TASK DIRECTIONS: Once you reach the line containing "let h : PktHdr" in the entries below, write out that line and each one after it down to the line containing "def vmask (f", exactly and with nothing added.

RECORD EXTRACTS:

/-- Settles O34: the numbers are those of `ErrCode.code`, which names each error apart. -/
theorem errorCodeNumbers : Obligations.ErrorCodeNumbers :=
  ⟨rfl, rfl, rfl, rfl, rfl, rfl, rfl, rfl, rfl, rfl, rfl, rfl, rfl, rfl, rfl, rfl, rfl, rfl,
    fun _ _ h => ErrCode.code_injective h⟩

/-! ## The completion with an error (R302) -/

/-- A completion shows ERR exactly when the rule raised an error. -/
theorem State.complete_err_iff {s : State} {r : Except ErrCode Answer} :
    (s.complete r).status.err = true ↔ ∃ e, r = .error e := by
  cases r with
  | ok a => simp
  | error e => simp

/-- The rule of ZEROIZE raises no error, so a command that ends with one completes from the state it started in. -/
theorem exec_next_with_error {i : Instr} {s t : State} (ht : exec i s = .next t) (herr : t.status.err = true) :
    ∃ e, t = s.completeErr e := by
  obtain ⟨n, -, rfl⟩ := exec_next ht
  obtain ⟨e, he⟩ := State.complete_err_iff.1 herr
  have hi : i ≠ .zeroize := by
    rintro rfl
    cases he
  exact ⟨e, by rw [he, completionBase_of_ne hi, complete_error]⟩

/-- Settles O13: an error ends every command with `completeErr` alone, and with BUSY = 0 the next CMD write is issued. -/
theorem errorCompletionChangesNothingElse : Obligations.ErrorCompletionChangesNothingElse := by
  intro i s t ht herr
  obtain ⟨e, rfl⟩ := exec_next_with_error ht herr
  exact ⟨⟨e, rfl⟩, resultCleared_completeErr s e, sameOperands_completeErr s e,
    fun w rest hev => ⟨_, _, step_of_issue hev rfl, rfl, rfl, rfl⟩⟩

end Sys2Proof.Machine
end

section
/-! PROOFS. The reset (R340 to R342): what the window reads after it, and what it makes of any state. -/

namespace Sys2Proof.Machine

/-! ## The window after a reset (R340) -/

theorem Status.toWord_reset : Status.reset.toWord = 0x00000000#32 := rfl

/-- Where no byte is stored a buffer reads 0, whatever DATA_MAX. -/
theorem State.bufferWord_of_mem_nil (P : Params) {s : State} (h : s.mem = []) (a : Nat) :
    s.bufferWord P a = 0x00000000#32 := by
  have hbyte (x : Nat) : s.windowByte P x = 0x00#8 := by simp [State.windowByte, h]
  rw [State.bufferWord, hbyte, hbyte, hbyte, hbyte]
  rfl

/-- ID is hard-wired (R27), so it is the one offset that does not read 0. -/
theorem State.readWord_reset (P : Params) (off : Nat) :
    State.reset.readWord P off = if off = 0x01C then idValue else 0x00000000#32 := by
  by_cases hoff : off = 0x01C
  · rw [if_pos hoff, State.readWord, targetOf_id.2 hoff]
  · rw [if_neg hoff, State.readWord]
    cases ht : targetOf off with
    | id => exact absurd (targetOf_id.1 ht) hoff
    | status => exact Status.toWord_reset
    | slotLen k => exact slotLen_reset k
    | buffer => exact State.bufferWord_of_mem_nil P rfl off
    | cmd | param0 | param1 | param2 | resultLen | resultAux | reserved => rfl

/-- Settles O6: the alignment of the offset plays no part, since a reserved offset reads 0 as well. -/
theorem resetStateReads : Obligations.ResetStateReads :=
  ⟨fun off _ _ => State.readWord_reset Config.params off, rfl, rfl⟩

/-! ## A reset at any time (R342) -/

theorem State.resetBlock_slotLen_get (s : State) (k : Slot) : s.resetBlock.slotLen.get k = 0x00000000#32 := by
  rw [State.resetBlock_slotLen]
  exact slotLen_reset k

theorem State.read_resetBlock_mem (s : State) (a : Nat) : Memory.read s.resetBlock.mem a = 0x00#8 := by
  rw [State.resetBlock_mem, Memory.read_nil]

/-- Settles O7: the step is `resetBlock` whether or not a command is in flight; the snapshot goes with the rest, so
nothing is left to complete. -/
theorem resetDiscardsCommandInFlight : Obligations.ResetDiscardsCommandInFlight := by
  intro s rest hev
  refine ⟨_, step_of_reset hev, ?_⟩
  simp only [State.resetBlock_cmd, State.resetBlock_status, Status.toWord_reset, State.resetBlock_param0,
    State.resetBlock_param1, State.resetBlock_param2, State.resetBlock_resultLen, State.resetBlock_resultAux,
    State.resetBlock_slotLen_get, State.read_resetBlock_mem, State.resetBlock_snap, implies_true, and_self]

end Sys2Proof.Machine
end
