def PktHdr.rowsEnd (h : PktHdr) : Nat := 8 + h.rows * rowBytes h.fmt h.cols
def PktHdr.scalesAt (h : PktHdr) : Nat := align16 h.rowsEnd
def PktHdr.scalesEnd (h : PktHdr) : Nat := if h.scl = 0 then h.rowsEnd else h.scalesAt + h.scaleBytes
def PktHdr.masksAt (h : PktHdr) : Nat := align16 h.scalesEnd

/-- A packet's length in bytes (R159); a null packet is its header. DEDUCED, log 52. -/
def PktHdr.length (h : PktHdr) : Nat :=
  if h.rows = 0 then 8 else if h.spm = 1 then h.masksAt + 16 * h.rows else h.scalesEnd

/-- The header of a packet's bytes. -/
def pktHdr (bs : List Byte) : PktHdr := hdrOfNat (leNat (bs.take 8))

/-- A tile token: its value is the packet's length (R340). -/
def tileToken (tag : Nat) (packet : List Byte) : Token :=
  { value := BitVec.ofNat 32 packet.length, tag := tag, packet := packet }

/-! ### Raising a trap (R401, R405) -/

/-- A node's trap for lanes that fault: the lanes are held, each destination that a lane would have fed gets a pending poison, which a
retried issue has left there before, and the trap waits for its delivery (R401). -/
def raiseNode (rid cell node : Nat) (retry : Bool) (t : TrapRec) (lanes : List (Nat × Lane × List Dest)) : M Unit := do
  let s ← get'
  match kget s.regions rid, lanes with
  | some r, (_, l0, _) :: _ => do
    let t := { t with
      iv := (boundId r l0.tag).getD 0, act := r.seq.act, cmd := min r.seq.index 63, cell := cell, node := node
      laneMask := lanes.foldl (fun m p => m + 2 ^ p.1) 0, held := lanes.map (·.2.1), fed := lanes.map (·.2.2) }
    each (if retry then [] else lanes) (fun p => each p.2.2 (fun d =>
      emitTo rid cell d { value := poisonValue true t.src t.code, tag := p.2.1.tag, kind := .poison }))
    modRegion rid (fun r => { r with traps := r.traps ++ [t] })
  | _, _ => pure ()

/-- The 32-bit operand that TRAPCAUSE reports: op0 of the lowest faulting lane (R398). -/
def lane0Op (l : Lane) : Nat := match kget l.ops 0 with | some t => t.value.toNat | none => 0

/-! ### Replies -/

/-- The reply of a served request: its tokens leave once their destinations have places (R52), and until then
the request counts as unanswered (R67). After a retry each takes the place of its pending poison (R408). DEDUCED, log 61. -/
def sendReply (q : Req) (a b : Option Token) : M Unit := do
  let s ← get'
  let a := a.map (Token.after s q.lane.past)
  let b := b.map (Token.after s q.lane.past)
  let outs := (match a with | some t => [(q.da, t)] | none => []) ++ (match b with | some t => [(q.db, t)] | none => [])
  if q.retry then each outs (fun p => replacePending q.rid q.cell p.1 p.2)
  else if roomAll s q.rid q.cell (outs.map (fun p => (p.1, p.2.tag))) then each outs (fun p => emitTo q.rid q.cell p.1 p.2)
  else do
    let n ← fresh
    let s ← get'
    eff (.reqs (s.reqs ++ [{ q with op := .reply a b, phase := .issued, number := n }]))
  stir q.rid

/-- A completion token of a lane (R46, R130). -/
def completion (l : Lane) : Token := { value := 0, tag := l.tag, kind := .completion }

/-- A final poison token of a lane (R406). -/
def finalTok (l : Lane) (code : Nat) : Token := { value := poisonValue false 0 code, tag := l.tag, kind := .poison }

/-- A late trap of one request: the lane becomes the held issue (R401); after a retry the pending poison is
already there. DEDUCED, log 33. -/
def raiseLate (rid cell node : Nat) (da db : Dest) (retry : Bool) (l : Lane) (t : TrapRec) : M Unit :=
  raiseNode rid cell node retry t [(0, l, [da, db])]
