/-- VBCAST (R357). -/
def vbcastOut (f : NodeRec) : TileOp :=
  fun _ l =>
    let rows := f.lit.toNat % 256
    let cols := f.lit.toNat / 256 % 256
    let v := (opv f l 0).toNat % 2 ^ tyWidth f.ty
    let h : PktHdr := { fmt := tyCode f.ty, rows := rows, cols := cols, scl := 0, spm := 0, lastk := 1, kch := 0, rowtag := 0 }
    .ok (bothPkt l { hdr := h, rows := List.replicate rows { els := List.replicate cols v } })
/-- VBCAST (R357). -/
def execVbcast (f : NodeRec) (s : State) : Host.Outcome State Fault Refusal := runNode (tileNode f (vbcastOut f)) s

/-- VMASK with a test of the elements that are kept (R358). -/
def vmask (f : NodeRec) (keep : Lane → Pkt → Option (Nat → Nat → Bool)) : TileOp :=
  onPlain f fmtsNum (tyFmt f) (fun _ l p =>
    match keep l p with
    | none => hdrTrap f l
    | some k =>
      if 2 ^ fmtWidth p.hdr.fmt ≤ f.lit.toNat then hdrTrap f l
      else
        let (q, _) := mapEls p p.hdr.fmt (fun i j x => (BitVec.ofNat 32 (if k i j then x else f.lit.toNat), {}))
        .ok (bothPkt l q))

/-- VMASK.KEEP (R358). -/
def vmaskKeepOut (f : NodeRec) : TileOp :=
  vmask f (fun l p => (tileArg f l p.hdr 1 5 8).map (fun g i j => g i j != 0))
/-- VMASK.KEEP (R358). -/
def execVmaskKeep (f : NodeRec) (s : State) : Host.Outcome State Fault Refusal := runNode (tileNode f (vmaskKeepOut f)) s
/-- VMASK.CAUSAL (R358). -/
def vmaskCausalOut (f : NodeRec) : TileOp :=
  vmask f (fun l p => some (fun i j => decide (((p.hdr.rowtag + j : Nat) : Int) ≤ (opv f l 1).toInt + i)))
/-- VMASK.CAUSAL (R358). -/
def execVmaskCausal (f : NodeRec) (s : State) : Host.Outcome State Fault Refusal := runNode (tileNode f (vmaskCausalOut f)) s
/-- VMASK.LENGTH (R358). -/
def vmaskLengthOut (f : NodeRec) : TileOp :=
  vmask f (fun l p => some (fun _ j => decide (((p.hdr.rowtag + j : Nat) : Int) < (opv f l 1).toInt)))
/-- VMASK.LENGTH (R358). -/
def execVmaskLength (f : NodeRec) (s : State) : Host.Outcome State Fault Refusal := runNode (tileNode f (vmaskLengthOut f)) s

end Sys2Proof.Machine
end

ANSWER TO THIS TASK:
    let h : PktHdr := { fmt := tyCode f.ty, rows := rows, cols := cols, scl := 0, spm := 0, lastk := 1, kch := 0, rowtag := 0 }
    .ok (bothPkt l { hdr := h, rows := List.replicate rows { els := List.replicate cols v } })
/-- VBCAST (R357). -/
def execVbcast (f : NodeRec) (s : State) : Host.Outcome State Fault Refusal := runNode (tileNode f (vbcastOut f)) s

/-- VMASK with a test of the elements that are kept (R358). -/
def vmask (f : NodeRec) (keep : Lane → Pkt → Option (Nat → Nat → Bool)) : TileOp :=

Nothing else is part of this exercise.